Scottish Power will turn its back on fossil fuels in a deal worth over £700m to sell off its gas-fired power plants to coal giant Drax, before pouring billions of pounds into renewable energy.
The Big Six energy company confirmed a Sunday Telegraph report last month which first revealed that Drax hoped to buy a string of gas and hydro power plants in a bid to survive the UK’s shift to cleaner power.
Scottish Power’s chief executive Keith Anderson said the group will undertake a “pivotal shift” by investing £5.2bn in renewable energy and smart grids over the next four years.
“We are leaving carbon generation behind for a renewable future powered by cheaper green energy. We have closed coal, sold gas and built enough wind to power 1.2 million homes,” he said.
Scottish Power's retreat from fossil fuels follows similar steps from major European utilities and energy companies including Germany's E.On, French energy group Engie, and Denmark's Orsted which was previously known as Dong Energy.

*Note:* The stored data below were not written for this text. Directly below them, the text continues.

/-- Sources fire and are withdrawn and configured; a Pennant ring is enabled, read and written (R394, R397, R395, R393, R398, R392, R399, R401). -/
def Obligations.SourcesComplete : Prop :=
  (∀ (p : List Instr) (b : Blk) (n : Nat) (lbool : Bool),
    n < 64 →
    b.pwr.supplies = true →
    b.pwr.pstate < 2 →
    frozenUnit b pgEVC = false →
    b.evc.mode = 0 →
    b.evc.lines.getLsbD n = (b.source n).activeLow →
    lbool = !(b.source n).activeLow →
    exec (.wiredLineChange n lbool) ⟨p, b⟩ = .next ⟨p, fire n noOne 0 (b.evcU fun v => { v with lines := if lbool then v.lines ||| (1#64 <<< n) else v.lines &&& ~~~(1#64 <<< n) })⟩) ∧
  (∀ (p : List Instr) (b : Blk) (who : Who) (page : Nat) (bytes : Bytes) (t : Blk) (n : Nat) (u : Blk),
    pageTakes who (pgView page) page n b t →
    portWriter t who n = true →
    (bytes.length = 4 ∨ bytes.length = 8) →
    pendingFire n (portCtx who) (field bytes 0 4 % 8192) (BitVec.ofNat 32 (field bytes 4 4)) t = some u →
    exec (.pendingWrite who page 0x310 bytes) ⟨p, b⟩ = .next ⟨p, u⟩) ∧
  (∀ (p : List Instr) (b : Blk) (who : Who) (w : W32) (t : Blk),
    unitTakes who pgEVC b t →
    bits w.toNat 0 13 ≤ 8175 →
    t.evc.mode ≠ 0 →
    exec (.evcDoorbell who w) ⟨p, b⟩ = .next ⟨p, fire (bits w.toNat 0 13) noOne 0 t⟩) ∧
  (∀ (p : List Instr) (b : Blk) (who : Who) (w : W32) (t : Blk),
    unitTakes who pgEVC b t →
    (bits w.toNat 0 2 = 0 ∨ bits w.toNat 0 2 = 2) →
    exec (.evcModeWrite who w) ⟨p, b⟩ = .next ⟨p, t.evcU fun v => { v with mode := bits w.toNat 0 2 }⟩) ∧
  (∀ (p : List Instr) (b : Blk) (who : Who) (n : Nat) (w : W32) (t : Blk),
    unitTakes who pgEVC b t →
    exec (.pendSet who n w) ⟨p, b⟩ = .next ⟨p, (wordSources n w).foldl (fun x i => fire i noOne 0 x) t⟩) ∧
  (∀ (p : List Instr) (b : Blk) (who : Who) (n : Nat) (w : W32) (t : Blk),
    unitTakes who pgEVC b t →
    exec (.pendClr who n w) ⟨p, b⟩ = .next ⟨p, (wordSources n w).foldl (fun x i => if (x.source i).pending then (x.updSource i Source'.cleared).evcU fun v => { v with withdrawn := v.withdrawn.bump } else x) t⟩) ∧
  (∀ (p : List Instr) (b : Blk) (who : Who) (w : W32) (t : Blk),
    unitTakes who pgEVC b t →
    (t.hdr pgEVC).locked = false →
    t.evc.srcSel ≤ 8175 →
    (t.source t.evc.srcSel).enabled = false →
    (t.source t.evc.srcSel).pending = false →
    exec (.sourceConfigWrite who w) ⟨p, b⟩ = .next ⟨p, t.updSource t.evc.srcSel fun _ => configured t.evc.srcSel w (t.source t.evc.srcSel)⟩) ∧
  (∀ (p : List Instr) (b : Blk) (who : Who) (page : Nat) (w : W32) (t : Blk) (n : Nat),
    viewTakes who page n b t →
    (t.view n).pnEn = false →
    bits w.toNat 0 4 = 4 →
    bit w.toNat 4 = true →
    pnBaseOk (t.view n).pnBase 4 = true →
    exec (.pnEnWrite who page w) ⟨p, b⟩ = .next ⟨p, (t.updView n fun v => { v with pnLog2 := 4, pnEn := true, pnVector := bits w.toNat 16 8, pnHead := 0, pnTail := 0, pnPhase := true }).evcU fun e => { e with shadow := e.shadow.filter fun x => x.slice != n }⟩) ∧
  (∀ (p : List Instr) (b : Blk) (who : Who) (page : Nat) (w : W32) (t : Blk) (n : Nat),
    viewTakes who page n b t →
    bits w.toNat 0 10 < (t.view n).pnSize →
    (bits w.toNat 0 10 + (t.view n).pnSize - (t.view n).pnHead) % (t.view n).pnSize ≤ ((t.view n).pnTail + (t.view n).pnSize - (t.view n).pnHead) % (t.view n).pnSize →
    exec (.pnHeadWrite who page w) ⟨p, b⟩ = .next ⟨p, (t.evcU fun e => { e with shadow := e.shadow.filter fun x => !(x.slice == n && inSpan (t.view n).pnSize (t.view n).pnHead (bits w.toNat 0 10) x.slot) }).updView n fun v => { v with pnHead := bits w.toNat 0 10 }⟩) ∧
  (∀ (p : List Instr) (b : Blk) (n i : Nat) (src : Source'),
    unitOn pgEVC b →
    nextPennant b = some n →
    owedRecord b n = none →
    (competing b n).head? = some (i, src) →
    (needsShadow src && shadowFull b) = false →
    exec .pennantRecordIssue ⟨p, b⟩ = .next ⟨p, takeWinner n i src (b.evcU fun e => { e with lastSlice := n })⟩)

/-- Monitors and fault lines name their culprit; RST_CMD and the management processor start each recovery (R416, R419, R421, R422, R423, R424, R430). -/
def Obligations.HangsAndRungsComplete : Prop :=
  (∀ (p : List Instr) (b : Blk) (mon : Monitor) (x : Hang),
    unitOn pgRCV b →
    hangOf b mon = some x →
    b.rcv.fired.contains x.key = false →
    hangMuted b x = false →
    exec (.monitorFire mon) ⟨p, b⟩ = .next ⟨p, settle (actOnHang x (nameCulprit x b))⟩) ∧
  (∀ (p : List Instr) (b : Blk) (k : Nat) (u : Blk) (x : Hang),
    k < 192 →
    unitsRun b = true →
    (b.core k).faultLine = false →
    (u = b.updCore k (fun y => { y with faultLine := true })) →
    (x = { heldHang b 6 0x20 k pgSCH ((launchesOn (b.core k)).filterMap fun l => (b.sch.launches.get? l).bind fun y => launchItem b y.owner) with ctx := ((b.core k).ctx).getD noOne, key := (6, k, b.rcv.hangs.val.toNat) }) →
    hangMuted u x = false →
    exec (.coreFaultLine k true) ⟨p, b⟩ = .next ⟨p, settle (actOnHang x (nameCulprit x u))⟩) ∧
  (∀ (p : List Instr) (b : Blk) (who : Who) (w : W32) (t : Blk),
    unitTakes who pgRCV b t →
    bits w.toNat 0 4 = 0 →
    t.rcv.busy = none →
    rungRefused t 0 (bits w.toNat 16 16) = none →
    exec (.contextReset (.cmd who w)) ⟨p, b⟩ = .next ⟨p, settle (beginRung 0 (bits w.toNat 16 16) t)⟩) ∧
  (∀ (p : List Instr) (b : Blk) (who : Who) (w : W32) (t : Blk),
    unitTakes who pgRCV b t →
    bits w.toNat 0 4 = 1 →
    t.rcv.busy = none →
    rungRefused t 1 (bits w.toNat 16 16) = none →
    exec (.engineReset (.cmd who w)) ⟨p, b⟩ = .next ⟨p, settle (beginRung 1 (bits w.toNat 16 16) t)⟩) ∧
  (∀ (p : List Instr) (b : Blk) (who : Who) (w : W32) (t : Blk),
    unitTakes who pgRCV b t →
    bits w.toNat 0 4 = 2 →
    t.rcv.busy = none →
    rungRefused t 2 (bits w.toNat 16 16) = none →
    exec (.partitionReset (.cmd who w)) ⟨p, b⟩ = .next ⟨p, settle (beginRung 2 (bits w.toNat 16 16) t)⟩) ∧
  (∀ (p : List Instr) (b : Blk) (who : Who) (w : W32) (t : Blk),
    unitTakes who pgRCV b t →
    bits w.toNat 0 4 = 3 →
    exec (.blockReset (.cmd who w)) ⟨p, b⟩ = .next ⟨p, beginBlockReset t⟩) ∧
  (∀ (p : List Instr) (b : Blk),
    b.pwr.pstate < 2 →
    b.pwr.supplies = true →
    exec (.blockReset .mp) ⟨p, b⟩ = .next ⟨p, beginBlockReset b⟩) ∧
  (∀ (p : List Instr) (b : Blk) (who : Who) (w : W32) (t : Blk),
    unitTakes who pgRCV b t →
    bits w.toNat 0 4 = 4 →
    t.rcv.busy = none →
    t.rcv.dumpBase ≠ 0 →
    t.rcv.dump = none →
    exec (.dump (.cmd who w)) ⟨p, b⟩ = .next ⟨p, t.rcvU fun r => { r with result := 0, dump := some { reason := 0, cause := 0, culprit := noOne, startFt := t.ft, discards := t.rcv.brDiscards.val.toNat } }⟩)

/-- A dump's missing words are marked, its end writes the rest, and a self-test's end returns its engine (R431, R433, R422). -/
def Obligations.DumpAndTestsComplete : Prop :=
  (∀ (p : List Instr) (b : Blk) (n k : Nat),
    n < 18 →
    k < 8192 →
    b.pwr.pstate < 2 →
    b.pwr.supplies = true →
    exec (.dumpReadTimeout n k) ⟨p, b⟩ = .next ⟨p, dumpTimeout n k b⟩) ∧
  (∀ (p : List Instr) (b : Blk) (x : Dump),
    b.rcv.dump = some x →
    x.reason ≠ 4 →
    b.pwr.pstate < 2 →
    b.pwr.supplies = true →
    exec .dumpComplete ⟨p, b⟩ = .next ⟨p, finishDump b⟩) ∧
  (∀ (p : List Instr) (b : Blk) (x : Dump),
    b.rcv.dump = some x →
    x.reason = 4 →
    b.pwr.pstate < 2 →
    b.pwr.supplies = true →
    b.rcv.blockPhase = 1 →
    exec .dumpComplete ⟨p, b⟩ = .next ⟨p, stepBlock (blockLose (finishDump b))⟩) ∧
  (∀ (p : List Instr) (b : Blk) (pass : Bool) (n : Nat),
    b.pwr.pstate < 2 →
    b.pwr.supplies = true →
    n < 32 →
    b.tre.up.getLsbD n = false →
    exec (.selfTestDone (.tre n) pass) ⟨p, b⟩ = .next ⟨p, settle (testEnds (0x2400 + n) (b.treU fun x => { x with up := withBit x.up n pass }))⟩) ∧
  (∀ (p : List Instr) (b : Blk) (pass : Bool) (n : Nat),
    b.pwr.pstate < 2 →
    b.pwr.supplies = true →
    n < 16 →
    b.mar.up.getLsbD n = false →
    exec (.selfTestDone (.mar n) pass) ⟨p, b⟩ = .next ⟨p, settle (testEnds (0x2100 + n) (b.marU fun x => { x with up := withBit x.up n pass }))⟩) ∧
  (∀ (p : List Instr) (b : Blk) (pass : Bool) (n : Nat),
    b.pwr.pstate < 2 →
    b.pwr.supplies = true →
    n < 4 →
    b.sch.portsUp.getLsbD n = false →
    exec (.selfTestDone (.port n) pass) ⟨p, b⟩ = .next ⟨p, settle (testEnds (0x2000 + n) (b.schU fun x => { x with portsUp := withBit x.portsUp n pass }))⟩) ∧
  (∀ (p : List Instr) (b : Blk) (pass : Bool),
    b.pwr.pstate < 2 →
    b.pwr.supplies = true →
    b.rcv.blockPhase = 3 →
    exec (.selfTestDone .block pass) ⟨p, b⟩ = .next ⟨p, settle (endBlockReset pass b)⟩) ∧
  (∀ (p : List Instr) (b : Blk),
    b.pwr.pstate < 2 →
    b.pwr.supplies = true →
    b.rcv.blockPhase = 0 →
    b.pwr.starting = true →
    b.pwr.selfTestDone = false →
    exec (.selfTestDone .block true) ⟨p, b⟩ = .next ⟨p, b.pwrU fun x => { x with selfTestDone := true }⟩)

The move away from coal, gas and oil has accelerated as renewable energy costs have plummeted.
In total energy companies have invested around £56bn into renewable energy projects since 2010. The mushrooming of wind, solar and hydro power projects across the UK has pushed generation from renewable sources up by almost a fifth between 2016 and 2017 alone.
From Drax, the deal offers a £100m-a-year earnings lifeline as it scrambles to break its addiction to coal and biomass subsidies before the mid-2020s.
A ban on coal-fired power from 2025 will force Drax to shut its two remaining coal generation units. Two years later the lucrative subsidy deal which pays the generator to use biomass will also come to an end.
Will Gardiner, who replaced long-term boss Dorothy Thomson a year ago, said the deal “makes great financial and strategic sense” for Drax at “a critical time in the UK power sector”.
“As the system transitions towards renewable technologies, the demand for flexible, secure energy sources is set to grow,” he added.
Shares in the former FTSE 100 energy giant soared over 6pc to over 385p a share. The company’s market value is half what it was in 2014 when political uncertainty over biomass subsidies took a toll on the group.